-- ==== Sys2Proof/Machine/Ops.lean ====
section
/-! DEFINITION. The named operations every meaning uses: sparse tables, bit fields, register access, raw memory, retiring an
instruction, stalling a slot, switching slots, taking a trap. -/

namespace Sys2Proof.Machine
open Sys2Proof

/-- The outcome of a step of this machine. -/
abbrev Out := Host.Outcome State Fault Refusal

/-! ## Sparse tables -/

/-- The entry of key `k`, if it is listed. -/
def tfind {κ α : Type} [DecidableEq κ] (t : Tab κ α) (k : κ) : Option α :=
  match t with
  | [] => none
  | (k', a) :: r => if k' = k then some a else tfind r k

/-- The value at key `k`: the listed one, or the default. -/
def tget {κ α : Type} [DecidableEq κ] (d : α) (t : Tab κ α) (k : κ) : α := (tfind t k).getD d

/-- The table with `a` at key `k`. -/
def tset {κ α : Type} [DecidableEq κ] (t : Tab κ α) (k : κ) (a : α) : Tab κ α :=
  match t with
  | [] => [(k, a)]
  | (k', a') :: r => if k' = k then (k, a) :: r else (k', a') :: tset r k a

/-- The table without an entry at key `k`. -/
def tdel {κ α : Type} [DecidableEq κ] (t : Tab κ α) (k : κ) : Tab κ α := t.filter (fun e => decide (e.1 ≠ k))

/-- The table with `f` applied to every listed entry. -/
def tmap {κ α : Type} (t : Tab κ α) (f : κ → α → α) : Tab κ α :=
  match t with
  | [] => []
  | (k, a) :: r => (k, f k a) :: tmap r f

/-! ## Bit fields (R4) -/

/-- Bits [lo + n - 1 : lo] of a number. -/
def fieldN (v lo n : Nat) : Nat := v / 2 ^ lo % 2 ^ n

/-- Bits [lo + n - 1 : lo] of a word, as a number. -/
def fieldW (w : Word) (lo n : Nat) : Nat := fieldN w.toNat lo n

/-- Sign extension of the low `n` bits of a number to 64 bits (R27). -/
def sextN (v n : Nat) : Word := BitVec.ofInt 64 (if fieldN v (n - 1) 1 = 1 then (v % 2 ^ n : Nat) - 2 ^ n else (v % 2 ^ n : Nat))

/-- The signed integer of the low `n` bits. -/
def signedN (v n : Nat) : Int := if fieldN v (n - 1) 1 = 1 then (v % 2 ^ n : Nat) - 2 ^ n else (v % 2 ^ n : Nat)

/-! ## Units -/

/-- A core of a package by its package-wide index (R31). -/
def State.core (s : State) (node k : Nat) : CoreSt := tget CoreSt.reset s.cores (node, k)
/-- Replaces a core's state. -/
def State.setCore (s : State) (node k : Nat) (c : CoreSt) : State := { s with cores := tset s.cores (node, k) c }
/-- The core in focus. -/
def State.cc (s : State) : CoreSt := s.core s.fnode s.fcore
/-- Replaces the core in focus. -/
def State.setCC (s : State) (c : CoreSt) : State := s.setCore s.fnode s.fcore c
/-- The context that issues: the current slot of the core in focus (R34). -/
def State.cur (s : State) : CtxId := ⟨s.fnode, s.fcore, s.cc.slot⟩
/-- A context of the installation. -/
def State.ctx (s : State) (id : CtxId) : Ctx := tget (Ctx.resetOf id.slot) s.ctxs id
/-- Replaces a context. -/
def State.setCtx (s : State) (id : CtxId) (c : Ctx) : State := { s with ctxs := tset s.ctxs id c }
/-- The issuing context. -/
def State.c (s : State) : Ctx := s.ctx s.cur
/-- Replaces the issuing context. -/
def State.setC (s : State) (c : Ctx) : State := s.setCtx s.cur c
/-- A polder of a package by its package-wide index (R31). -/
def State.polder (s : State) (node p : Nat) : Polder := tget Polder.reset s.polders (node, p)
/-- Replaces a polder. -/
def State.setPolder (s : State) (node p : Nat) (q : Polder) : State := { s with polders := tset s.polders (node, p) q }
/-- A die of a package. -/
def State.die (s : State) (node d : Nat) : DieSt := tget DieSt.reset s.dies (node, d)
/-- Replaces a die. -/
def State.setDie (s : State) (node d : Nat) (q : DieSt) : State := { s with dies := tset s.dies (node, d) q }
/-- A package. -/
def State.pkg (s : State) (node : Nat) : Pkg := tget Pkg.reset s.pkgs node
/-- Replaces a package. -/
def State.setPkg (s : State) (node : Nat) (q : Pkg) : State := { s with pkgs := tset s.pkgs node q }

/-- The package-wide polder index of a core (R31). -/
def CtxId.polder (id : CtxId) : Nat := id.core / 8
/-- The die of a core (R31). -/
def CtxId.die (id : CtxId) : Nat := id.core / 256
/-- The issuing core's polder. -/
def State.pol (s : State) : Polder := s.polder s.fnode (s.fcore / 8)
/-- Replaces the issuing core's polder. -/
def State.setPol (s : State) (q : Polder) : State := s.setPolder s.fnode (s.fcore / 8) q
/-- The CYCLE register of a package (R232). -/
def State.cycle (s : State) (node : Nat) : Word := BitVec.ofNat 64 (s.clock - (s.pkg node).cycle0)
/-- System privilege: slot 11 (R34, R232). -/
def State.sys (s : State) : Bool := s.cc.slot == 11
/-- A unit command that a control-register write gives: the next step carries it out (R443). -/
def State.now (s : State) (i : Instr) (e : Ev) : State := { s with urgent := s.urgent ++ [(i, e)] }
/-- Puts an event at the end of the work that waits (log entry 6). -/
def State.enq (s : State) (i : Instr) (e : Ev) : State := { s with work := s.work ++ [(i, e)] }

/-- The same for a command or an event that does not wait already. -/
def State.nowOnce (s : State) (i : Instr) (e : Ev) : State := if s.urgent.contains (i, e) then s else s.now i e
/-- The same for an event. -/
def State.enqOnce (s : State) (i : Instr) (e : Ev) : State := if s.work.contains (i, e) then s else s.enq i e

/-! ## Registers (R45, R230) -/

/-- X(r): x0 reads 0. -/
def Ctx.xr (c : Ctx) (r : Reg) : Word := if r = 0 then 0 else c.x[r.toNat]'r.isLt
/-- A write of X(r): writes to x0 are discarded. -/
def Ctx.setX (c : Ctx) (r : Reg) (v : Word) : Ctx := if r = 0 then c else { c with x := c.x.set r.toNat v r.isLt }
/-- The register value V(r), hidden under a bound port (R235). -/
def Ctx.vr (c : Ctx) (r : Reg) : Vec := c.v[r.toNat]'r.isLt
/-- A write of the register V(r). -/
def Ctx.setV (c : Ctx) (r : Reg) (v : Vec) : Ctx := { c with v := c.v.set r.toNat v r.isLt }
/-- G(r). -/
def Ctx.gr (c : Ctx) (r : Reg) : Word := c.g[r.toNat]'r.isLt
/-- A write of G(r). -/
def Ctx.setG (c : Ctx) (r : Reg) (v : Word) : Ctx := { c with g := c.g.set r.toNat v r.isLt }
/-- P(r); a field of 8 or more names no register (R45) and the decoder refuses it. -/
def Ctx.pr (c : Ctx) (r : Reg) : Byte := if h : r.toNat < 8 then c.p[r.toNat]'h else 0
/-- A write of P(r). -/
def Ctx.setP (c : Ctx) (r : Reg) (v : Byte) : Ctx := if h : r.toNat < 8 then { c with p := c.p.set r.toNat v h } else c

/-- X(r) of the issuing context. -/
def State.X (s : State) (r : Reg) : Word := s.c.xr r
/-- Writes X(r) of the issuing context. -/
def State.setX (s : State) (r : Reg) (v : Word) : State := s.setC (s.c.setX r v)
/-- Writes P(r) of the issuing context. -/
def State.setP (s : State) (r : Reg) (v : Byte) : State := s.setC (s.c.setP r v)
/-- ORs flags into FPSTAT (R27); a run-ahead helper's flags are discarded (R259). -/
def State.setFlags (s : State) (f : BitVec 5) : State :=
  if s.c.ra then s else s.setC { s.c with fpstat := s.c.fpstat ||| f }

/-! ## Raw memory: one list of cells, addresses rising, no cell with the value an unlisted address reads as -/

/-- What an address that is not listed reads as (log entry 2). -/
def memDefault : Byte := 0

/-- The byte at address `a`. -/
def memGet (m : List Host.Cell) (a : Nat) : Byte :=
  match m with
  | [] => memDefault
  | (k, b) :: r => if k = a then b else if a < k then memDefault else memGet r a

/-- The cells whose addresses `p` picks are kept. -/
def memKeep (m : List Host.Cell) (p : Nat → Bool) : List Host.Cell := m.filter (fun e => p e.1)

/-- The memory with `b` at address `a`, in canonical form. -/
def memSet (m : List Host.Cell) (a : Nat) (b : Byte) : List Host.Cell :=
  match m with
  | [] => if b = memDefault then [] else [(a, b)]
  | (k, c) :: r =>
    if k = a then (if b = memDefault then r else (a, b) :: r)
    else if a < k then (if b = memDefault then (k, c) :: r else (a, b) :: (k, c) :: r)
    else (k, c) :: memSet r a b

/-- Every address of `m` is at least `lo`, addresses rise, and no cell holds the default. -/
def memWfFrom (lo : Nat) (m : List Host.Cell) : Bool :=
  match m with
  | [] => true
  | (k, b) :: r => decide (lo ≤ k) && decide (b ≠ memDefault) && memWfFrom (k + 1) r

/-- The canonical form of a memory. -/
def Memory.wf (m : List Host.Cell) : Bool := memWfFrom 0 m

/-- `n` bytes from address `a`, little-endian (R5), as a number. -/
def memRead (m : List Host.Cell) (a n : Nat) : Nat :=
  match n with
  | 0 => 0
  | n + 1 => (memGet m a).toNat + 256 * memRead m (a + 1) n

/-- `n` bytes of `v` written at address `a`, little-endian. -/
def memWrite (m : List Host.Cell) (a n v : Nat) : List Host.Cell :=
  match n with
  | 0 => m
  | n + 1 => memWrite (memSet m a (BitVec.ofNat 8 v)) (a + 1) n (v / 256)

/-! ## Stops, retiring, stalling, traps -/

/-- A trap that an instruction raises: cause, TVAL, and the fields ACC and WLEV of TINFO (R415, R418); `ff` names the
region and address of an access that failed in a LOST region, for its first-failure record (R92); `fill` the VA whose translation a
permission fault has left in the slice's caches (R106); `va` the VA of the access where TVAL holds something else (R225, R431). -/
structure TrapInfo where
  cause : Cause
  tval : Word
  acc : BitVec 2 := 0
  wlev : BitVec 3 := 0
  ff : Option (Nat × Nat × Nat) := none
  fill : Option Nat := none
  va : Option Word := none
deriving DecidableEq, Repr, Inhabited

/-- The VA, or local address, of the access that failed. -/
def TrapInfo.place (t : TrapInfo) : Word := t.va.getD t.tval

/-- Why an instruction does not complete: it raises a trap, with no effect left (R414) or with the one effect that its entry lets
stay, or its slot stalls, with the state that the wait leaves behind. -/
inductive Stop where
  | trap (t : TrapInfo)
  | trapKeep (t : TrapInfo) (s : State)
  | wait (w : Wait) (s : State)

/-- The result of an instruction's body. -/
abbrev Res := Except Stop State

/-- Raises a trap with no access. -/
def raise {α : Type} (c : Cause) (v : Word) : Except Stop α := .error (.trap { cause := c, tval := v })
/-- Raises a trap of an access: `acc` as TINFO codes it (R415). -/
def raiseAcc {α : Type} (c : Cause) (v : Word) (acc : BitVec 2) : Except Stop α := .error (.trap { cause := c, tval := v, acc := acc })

+ + +

Would you copy, word for word, only the lines from the start of the listing to the one that contains "The table without", both included?

-- ==== Sys2Proof/Machine/Ops.lean ====
section
/-! DEFINITION. The named operations every meaning uses: sparse tables, bit fields, register access, raw memory, retiring an
instruction, stalling a slot, switching slots, taking a trap. -/

namespace Sys2Proof.Machine
open Sys2Proof

/-- The outcome of a step of this machine. -/
abbrev Out := Host.Outcome State Fault Refusal

/-! ## Sparse tables -/

/-- The entry of key `k`, if it is listed. -/
def tfind {κ α : Type} [DecidableEq κ] (t : Tab κ α) (k : κ) : Option α :=
  match t with
  | [] => none
  | (k', a) :: r => if k' = k then some a else tfind r k

/-- The value at key `k`: the listed one, or the default. -/
def tget {κ α : Type} [DecidableEq κ] (d : α) (t : Tab κ α) (k : κ) : α := (tfind t k).getD d

/-- The table with `a` at key `k`. -/
def tset {κ α : Type} [DecidableEq κ] (t : Tab κ α) (k : κ) (a : α) : Tab κ α :=
  match t with
  | [] => [(k, a)]
  | (k', a') :: r => if k' = k then (k, a) :: r else (k', a') :: tset r k a

/-- The table without an entry at key `k`. -/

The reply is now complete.